I then decided it was a war I was to take alone. Like in the warlike primordial movies, they'd construct weapons from their environment and attack the enemy off his notice. And for now, the enemy was my dad, he is to die. I snuck out of the house when it approached the usual times he returned. I had already prepared my spear, and if he doesn't die by that, I'd use our Kitchen's knife.
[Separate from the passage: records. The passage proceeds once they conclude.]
-- ==== Sys2Proof/Tests/Slice0.lean ====
section
/-! SUPPORT. Tests/Slice0.lean: the model's own tests: ill-formed commands, a state that meets the hypotheses of each statement
(named after it), and single steps whose results the spec gives. -/

namespace Sys2Proof.Tests

open Sys2Proof.Machine

set_option Elab.async false

/-! Ill-formed commands -/

/-- A host memory operand out of order is ill-formed. -/
theorem test_cells_order : WellFormed (.doorbellPoll 0 true [(8, 1), (4, 1)]) = false := by decide

/-- A host memory operand that lists a byte that reads as an unlisted one is ill-formed. -/
theorem test_cells_zero : WellFormed (.tcPush 0 1 true [(8, 0)]) = false := by decide

/-- So is one of DMA_TO_DEVICE, CTX_REGISTER or FW_WRITE. -/
theorem test_cells_rows : [Instr.dmaToDevice 0 1 0 [(3, 0)] [], .ctxRegister 0 1 true [(3, 0)], .fwWrite 0 1 true [(3, 0)]].all WellFormed = false := by
  decide

/-- A flit has 256 bytes (R298). -/
theorem test_flit_length : ([.flitIdle 0 [] false [], .flitData 0 [] false [], .flitRetry 0 [] false [], .flitInit 0 [] false [],
    .flitTime 0 [] false [] 0, .flitLane 0 [] false []] : List Instr).all (fun i => !WellFormed i) = true := by decide

/-- An HBM request has eight accesses (R230). -/
theorem test_hbm_accesses : WellFormed (.hbmRead (0, []) [] false false false) = false := by decide

/-- The loop reads 72 die sensors and 12 stacks (R514). -/
theorem test_sensor_count : WellFormed (.thermalLoop [] [] 0) = false := by decide

/-- The trip's recovery reads 72 die sensors. -/
theorem test_recovery_sensors : WellFormed (.thermalTripRecovery [] true) = false := by decide

/-- A token has 14,630 bytes (R550). -/
theorem test_token_length : WellFormed (.debugToken []) = false := by decide

/-! Small states -/

/-- A tile that runs. -/
def on0 : Tile := { Tile.init with run := .on }

/-- A module that runs, in an enabled tick. -/
def base : State := { State.reset with phase := .running, clk := ⟨1000000, 100, 0, true, true⟩ }

/-- The same with tile 0 as given. -/
def withTile (x : Tile) : State := { base with tiles := [(0, x)] }

/-- First address of tile 0's SRAM (R221). -/
def sr : Nat := 0x010000000000

/-- Bytes written to memory. -/
def put (s : State) (l : List (Nat × List Byte)) : State := l.foldl (fun s p => s.setMem (wrBytes s.mem p.1 p.2)) s

/-- A normally consumed descriptor of two dimensions at most (R52). -/
def desc (tid fmt bshape e0 e1 rank mbase sbase : Nat) : List Byte :=
  packFields 64 [(0, 4, tid), (4, 4, fmt + 16 * bshape + 512 + 4096 * rank + 0x390000), (8, 4, e0), (12, 4, e1), (16, 4, 1), (20, 4, 1),
    (24, 8, mbase), (32, 8, sbase)]

/-- An array operation record without advances (R269). -/
def arec (kstart klen m movd0 movd1 dstd0 dstd1 w xd : Nat) : List Byte :=
  packFields 128 ([(0, 4, movd0), (4, 4, movd1), (8, 4, dstd0), (12, 4, dstd1), (80, 2, kstart), (82, 2, klen), (84, 4, m), (92, 4, w),
    (96, 4, xd), (100, 4, if xd = 0 then 0 else xd + 64), (104, 4, if xd = 0 then 0 else xd + 128)] ++ [0, 1, 2, 3].map fun i => (108 + 4 * i, 4, 31))
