-- ==== Sys2Proof/Machine/ModState.lean ====
section
/-! DEFINITION. What the steward, the wardens, the hems, the supplies and the carrier hold (chapters 6 and 10 to 19).
Each field names the rule that gives it and its value at reset. -/

namespace Sys2Proof.Machine
open Sys2Proof

/-- PARTITION_STATE (R516, R528). -/
inductive PartState where
  | empty | loading | armed | running | paused | draining | resetting | faulted
  deriving DecidableEq, Repr

/-- The code of a partition state (R528). -/
def PartState.code : PartState → Nat
  | .empty => 0 | .loading => 1 | .armed => 2 | .running => 3 | .paused => 4 | .draining => 5 | .resetting => 6 | .faulted => 7

/-- MODULE_STATE (R514); `off` stands for every moment before the end of phase 4, when no code is reported. -/
inductive ModuleState where
  | off | test | fitting | ready | running | degraded | safe | service | updating
  deriving DecidableEq, Repr

/-- The code of a module state (R514). -/
def ModuleState.code : ModuleState → Nat
  | .off => 0 | .test => 1 | .fitting => 2 | .ready => 3 | .running => 4 | .degraded => 5 | .safe => 6 | .service => 7 | .updating => 8

/-- The staged (RWS) objects of one partition (R244, R528, R438, R463, R599, R530, R627). -/
structure PartCfg where
  /-- PARTITION_CLUSTERS, bit 4 × panel + q (R528). Reset: 0. -/
  clusters : BitVec 168 := 0
  /-- PARTITION_DOMAIN: [4:0] domain, [7] protected (R528). Reset: 0x00. -/
  domain : Byte := 0
  /-- STRIPE_SETS 1–7 (R267, R528). Reset: none. -/
  stripes : List (List Nat) := []
  /-- CACHE_SET (R312, R528). Reset: 0x0000. -/
  cacheSet : U16 := 0
  /-- DIGEST_ALL (R331, R528). Reset: 0. -/
  digestAll : Bool := false
  /-- EXCHANGE_INTERVAL (R349, R528). Reset: 1. -/
  exchange : Nat := 1
  /-- KNOT_ALLOC (R200, R528). Reset: 0. -/
  knotAlloc : Nat := 0
  /-- MEM_POOLS: L node index, frame pool, Bolt pool (R528). Reset: none. -/
  pools : List (Nat × U64 × U64) := []
  /-- FAULT_MODEL: 0 CLEAN, 1 SILENT (R429, R438). Reset: 0x00. -/
  faultModel : Nat := 0
  /-- SAMPLE_INTERVAL (R332, R438). Reset: 64. -/
  sampleInterval : Nat := 64
  /-- PRESSURE (R422, R438). Reset: 0. -/
  pressure : Bool := false
  /-- PRESSURE_HOLD in milliseconds (R428, R438). Reset: 1000. -/
  pressureHold : Nat := 1000
  /-- HANG_WINDOW in control cycles (R463). Reset: 33554432. -/
  hangWindow : Nat := 33554432
  /-- CTX_WINDOW in control cycles (R463). Reset: 1048576. -/
  ctxWindow : Nat := 1048576
  /-- WALK_SHARE (R577, R599). Reset: 512. -/
  walkShare : Nat := 512
  /-- MIRROR (R530, R617). Reset: 0. -/
  mirror : Bool := false
  /-- MIRROR_PEER (R627). Reset: 0xFF. -/
  mirrorPeer : Nat := 0xFF
  /-- ON_TWIN_LOSS (R623, R627). Reset: 0. -/
  onTwinLoss : Nat := 0
  /-- SHADOW (R617, R627). Reset: 0. -/
  shadow : Bool := false
  deriving DecidableEq, Repr

/-- A declared budget activity (R381): owner, traffic class, RATE, CAP and HARD of its class on every port. -/
structure Activity where
  owner : Nat
  tclass : Nat
  rate : Nat
  cap : Nat
  hard : Bool
  deriving DecidableEq, Repr

/-- The module configuration: one of the active and shadow sets (R244). -/
structure ConfigSet where
  /-- Staged objects by partition. Reset: every default. -/
  parts : Table PartCfg := []
  /-- TRANSIT (R530, R612). Reset: 0. -/
  transit : Bool := false
  /-- RELAY_TABLE entries that differ from DROP (R608, R627). Reset: all DROP. -/
  relay : Table Nat := []
  /-- Declared budget activities in priority order (R381). Reset: none. -/
  activities : List Activity := []
  deriving DecidableEq, Repr

/-- A suspect replay under way (R449, R450). -/
structure Suspect where
  node : NodeId
  /-- Slots still to be tried, the first being under trial. -/
  slots : List Nat
  /-- Slot and program index recorded in the sample. -/
  slotAt : Nat
  pcAt : Nat
  /-- Slots that reproduced, and whether one reproduced at another program index. -/
  reproduced : List Nat
  elsewhere : Bool
  deriving DecidableEq, Repr

/-- A channel or knot that a hang record names (R448 NAMED). -/
structure NamedEdge where
  src : Nat
  srcEp : Nat
  dst : Nat
  dstEp : Nat
  role : Nat
  deriving DecidableEq, Repr

/-- A mirrored INPUT payload kept by the shadow (R620). -/
structure MirrorInput where
  part : Nat
  step : Nat
  ep : Nat
  token : Nat
  tokval : Nat
  data : List Byte
  deriving DecidableEq, Repr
He was back, I watched him from behind the little bushes. And this imaginative man was with him — my dad. I employed stealth. I was going to steal his life away. And that moment will be “Glorious,” I mocked. As he stepped a bit farther from his car, I charted a mild attack with my favorite toy. And with it tied along my belt, we ran towards him.
Dad heard footsteps, but before he was clear that it was me, I made sure it was pierced into him. The spear, I sharpened all through the day and the knife, pierced at his heart level. Blood ran out of his mouth and I couldn't believe that he was dying. I turned and saw this imaginative man, surprised. He clapped his hands and said his work was done.
Hearing the screams, mum ran out of the house, beholding her husband, sprawled on the floor. With me, standing in shock, I uttered,
“Mum I did it. I have chased the sorrow away.”
She gave me no mind and attended to her husband, who laid almost lifeless. I saw her still crying, and I was still confused. Why should she be? I just did this one for her. He is dying, and this is the same thing that gives her pain.
Days passed, and the next thing I was in the police custody, were they tried to clarify the reasons for me doing that. I simply told them I was saving mummy, and that she was suffering. During the interrogations, mummy walked in with Dad, who was unable to walk as he would. I saw tears in both their eyes, but I was still confused. Why is mummy still with him? I have lost this battle. It was like they couldn't believe their son. Weeks on and I was in a therapists office. I've moved from one to the other, as the government say I sure need help, my acts were despicable. But it is certain, I know my mum suffered grievous pain and Lo I'm now the bad one here. He who tried to be a hero? This isn't just right.
I await my going behind bars, cause there was nothing mummy was going to tell Dad to make him change his mind. I was fiendish! And that was it. The very last time I spoke to mum, I told her everything, including the Man I usually see, speaking to me. Usually around when you and Dad quarrel, when he hits you, when he coerces you to do something and you scream. It was all this that prompted me to act.
Mummy felt it, but it is too late, she watched me melt down during the very last seconds as I told her I loved her so much, and I should be forgiven, for I was blind; that which seeks violence, hate and evil recompense, has landed me here. But it is simply virulent. I didn't know this was it. I'm so sorry, I hope Dad treats you well, and ends his pretentiousness.